• [Data records]:

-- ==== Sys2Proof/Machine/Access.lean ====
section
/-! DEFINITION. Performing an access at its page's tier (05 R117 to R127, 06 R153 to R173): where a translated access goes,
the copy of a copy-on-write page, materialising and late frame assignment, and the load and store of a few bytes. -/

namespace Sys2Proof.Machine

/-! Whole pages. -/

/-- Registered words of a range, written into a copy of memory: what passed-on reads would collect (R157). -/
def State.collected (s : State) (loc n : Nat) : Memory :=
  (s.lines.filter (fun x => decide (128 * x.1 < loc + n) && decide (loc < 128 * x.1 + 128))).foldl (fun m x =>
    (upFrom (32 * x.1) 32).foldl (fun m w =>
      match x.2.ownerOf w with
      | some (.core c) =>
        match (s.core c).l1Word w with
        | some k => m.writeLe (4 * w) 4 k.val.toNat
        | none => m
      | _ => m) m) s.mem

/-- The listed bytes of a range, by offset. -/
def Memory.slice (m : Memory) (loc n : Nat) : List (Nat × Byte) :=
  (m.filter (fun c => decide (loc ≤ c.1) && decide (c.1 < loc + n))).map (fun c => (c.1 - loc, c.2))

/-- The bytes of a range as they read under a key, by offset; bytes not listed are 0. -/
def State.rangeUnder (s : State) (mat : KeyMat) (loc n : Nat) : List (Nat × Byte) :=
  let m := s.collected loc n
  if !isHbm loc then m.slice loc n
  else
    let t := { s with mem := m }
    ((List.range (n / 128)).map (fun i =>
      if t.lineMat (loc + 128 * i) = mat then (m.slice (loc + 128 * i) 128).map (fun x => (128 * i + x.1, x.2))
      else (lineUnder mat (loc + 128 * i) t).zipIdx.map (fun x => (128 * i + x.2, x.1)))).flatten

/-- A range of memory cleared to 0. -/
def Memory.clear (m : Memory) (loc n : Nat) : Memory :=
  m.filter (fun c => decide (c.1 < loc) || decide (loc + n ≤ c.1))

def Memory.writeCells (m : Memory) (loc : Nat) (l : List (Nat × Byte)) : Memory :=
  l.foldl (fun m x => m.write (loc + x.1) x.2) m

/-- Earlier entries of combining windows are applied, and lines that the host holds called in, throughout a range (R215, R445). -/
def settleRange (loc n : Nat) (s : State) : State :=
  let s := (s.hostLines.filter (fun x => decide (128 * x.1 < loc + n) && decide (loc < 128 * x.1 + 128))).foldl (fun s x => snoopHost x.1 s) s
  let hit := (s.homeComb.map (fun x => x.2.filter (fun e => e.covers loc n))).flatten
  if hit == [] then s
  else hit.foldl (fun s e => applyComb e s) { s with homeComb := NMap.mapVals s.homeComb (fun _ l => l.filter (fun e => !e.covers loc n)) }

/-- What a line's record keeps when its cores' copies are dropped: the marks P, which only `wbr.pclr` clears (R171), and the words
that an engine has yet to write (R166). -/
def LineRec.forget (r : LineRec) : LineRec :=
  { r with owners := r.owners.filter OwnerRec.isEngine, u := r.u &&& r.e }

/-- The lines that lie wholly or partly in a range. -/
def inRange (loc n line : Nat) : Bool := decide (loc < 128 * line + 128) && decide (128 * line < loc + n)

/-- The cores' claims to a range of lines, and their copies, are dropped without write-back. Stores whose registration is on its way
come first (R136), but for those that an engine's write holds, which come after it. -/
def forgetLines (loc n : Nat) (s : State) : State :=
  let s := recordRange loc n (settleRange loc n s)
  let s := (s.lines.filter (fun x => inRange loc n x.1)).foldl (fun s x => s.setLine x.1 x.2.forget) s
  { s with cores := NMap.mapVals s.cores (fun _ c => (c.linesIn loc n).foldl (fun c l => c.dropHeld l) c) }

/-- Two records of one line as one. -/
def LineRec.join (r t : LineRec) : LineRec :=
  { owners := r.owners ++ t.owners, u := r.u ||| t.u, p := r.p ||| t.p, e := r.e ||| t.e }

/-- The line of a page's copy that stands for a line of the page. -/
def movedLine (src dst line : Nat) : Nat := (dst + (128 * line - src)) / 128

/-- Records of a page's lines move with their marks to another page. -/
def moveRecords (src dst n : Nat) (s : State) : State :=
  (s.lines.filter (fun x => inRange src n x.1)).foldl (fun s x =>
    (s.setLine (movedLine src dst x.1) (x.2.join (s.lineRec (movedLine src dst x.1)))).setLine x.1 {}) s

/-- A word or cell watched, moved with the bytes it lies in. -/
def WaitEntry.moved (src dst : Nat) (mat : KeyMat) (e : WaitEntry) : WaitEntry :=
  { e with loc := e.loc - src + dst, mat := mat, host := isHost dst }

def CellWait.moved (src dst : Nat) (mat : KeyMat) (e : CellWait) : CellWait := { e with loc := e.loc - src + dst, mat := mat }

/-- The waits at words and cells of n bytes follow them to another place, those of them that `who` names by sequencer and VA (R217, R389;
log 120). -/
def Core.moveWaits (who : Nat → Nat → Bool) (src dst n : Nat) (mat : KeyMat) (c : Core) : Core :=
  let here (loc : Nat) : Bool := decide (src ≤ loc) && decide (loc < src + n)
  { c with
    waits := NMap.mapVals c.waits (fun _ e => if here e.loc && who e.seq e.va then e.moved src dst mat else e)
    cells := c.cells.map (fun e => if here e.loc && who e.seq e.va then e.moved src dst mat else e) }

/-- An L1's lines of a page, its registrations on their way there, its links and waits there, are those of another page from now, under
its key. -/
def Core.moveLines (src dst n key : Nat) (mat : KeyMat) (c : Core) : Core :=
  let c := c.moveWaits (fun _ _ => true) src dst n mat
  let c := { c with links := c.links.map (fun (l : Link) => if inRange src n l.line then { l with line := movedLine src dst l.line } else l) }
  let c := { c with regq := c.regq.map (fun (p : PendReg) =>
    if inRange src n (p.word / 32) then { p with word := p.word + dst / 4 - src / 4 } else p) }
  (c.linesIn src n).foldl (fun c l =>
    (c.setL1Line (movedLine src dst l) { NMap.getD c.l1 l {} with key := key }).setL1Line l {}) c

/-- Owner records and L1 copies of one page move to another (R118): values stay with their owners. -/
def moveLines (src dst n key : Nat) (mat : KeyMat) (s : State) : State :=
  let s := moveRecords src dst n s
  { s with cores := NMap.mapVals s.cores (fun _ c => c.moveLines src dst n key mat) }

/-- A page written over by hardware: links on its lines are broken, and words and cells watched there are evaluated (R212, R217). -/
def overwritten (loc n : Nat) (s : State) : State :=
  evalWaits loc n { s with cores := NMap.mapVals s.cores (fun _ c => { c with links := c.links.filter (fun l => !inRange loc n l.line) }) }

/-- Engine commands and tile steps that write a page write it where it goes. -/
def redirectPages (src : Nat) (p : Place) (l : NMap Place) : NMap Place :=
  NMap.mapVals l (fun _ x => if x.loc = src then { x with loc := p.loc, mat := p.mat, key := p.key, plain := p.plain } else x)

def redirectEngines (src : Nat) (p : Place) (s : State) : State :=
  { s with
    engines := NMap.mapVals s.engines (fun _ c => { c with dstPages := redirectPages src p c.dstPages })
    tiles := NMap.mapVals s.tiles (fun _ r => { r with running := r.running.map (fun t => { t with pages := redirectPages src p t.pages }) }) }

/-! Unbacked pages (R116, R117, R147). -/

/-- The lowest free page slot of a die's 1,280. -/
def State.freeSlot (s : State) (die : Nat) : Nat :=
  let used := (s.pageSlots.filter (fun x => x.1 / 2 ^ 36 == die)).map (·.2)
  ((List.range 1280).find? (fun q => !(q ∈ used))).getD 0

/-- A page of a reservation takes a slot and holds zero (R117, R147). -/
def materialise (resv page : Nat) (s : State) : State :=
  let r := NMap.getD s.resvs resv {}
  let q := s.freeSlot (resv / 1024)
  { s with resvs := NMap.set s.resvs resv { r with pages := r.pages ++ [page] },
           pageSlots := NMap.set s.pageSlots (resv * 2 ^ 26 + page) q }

• [Required action]:
Within the material above, copy exactly the lines from the line that holds "m.filter (fun c => decide (c.1" up to and including the line that holds "if hit == [] then s".

• [Task solution]:
  m.filter (fun c => decide (c.1 < loc) || decide (loc + n ≤ c.1))

def Memory.writeCells (m : Memory) (loc : Nat) (l : List (Nat × Byte)) : Memory :=
  l.foldl (fun m x => m.write (loc + x.1) x.2) m

/-- Earlier entries of combining windows are applied, and lines that the host holds called in, throughout a range (R215, R445). -/
def settleRange (loc n : Nat) (s : State) : State :=
  let s := (s.hostLines.filter (fun x => decide (128 * x.1 < loc + n) && decide (loc < 128 * x.1 + 128))).foldl (fun s x => snoopHost x.1 s) s
  let hit := (s.homeComb.map (fun x => x.2.filter (fun e => e.covers loc n))).flatten
  if hit == [] then s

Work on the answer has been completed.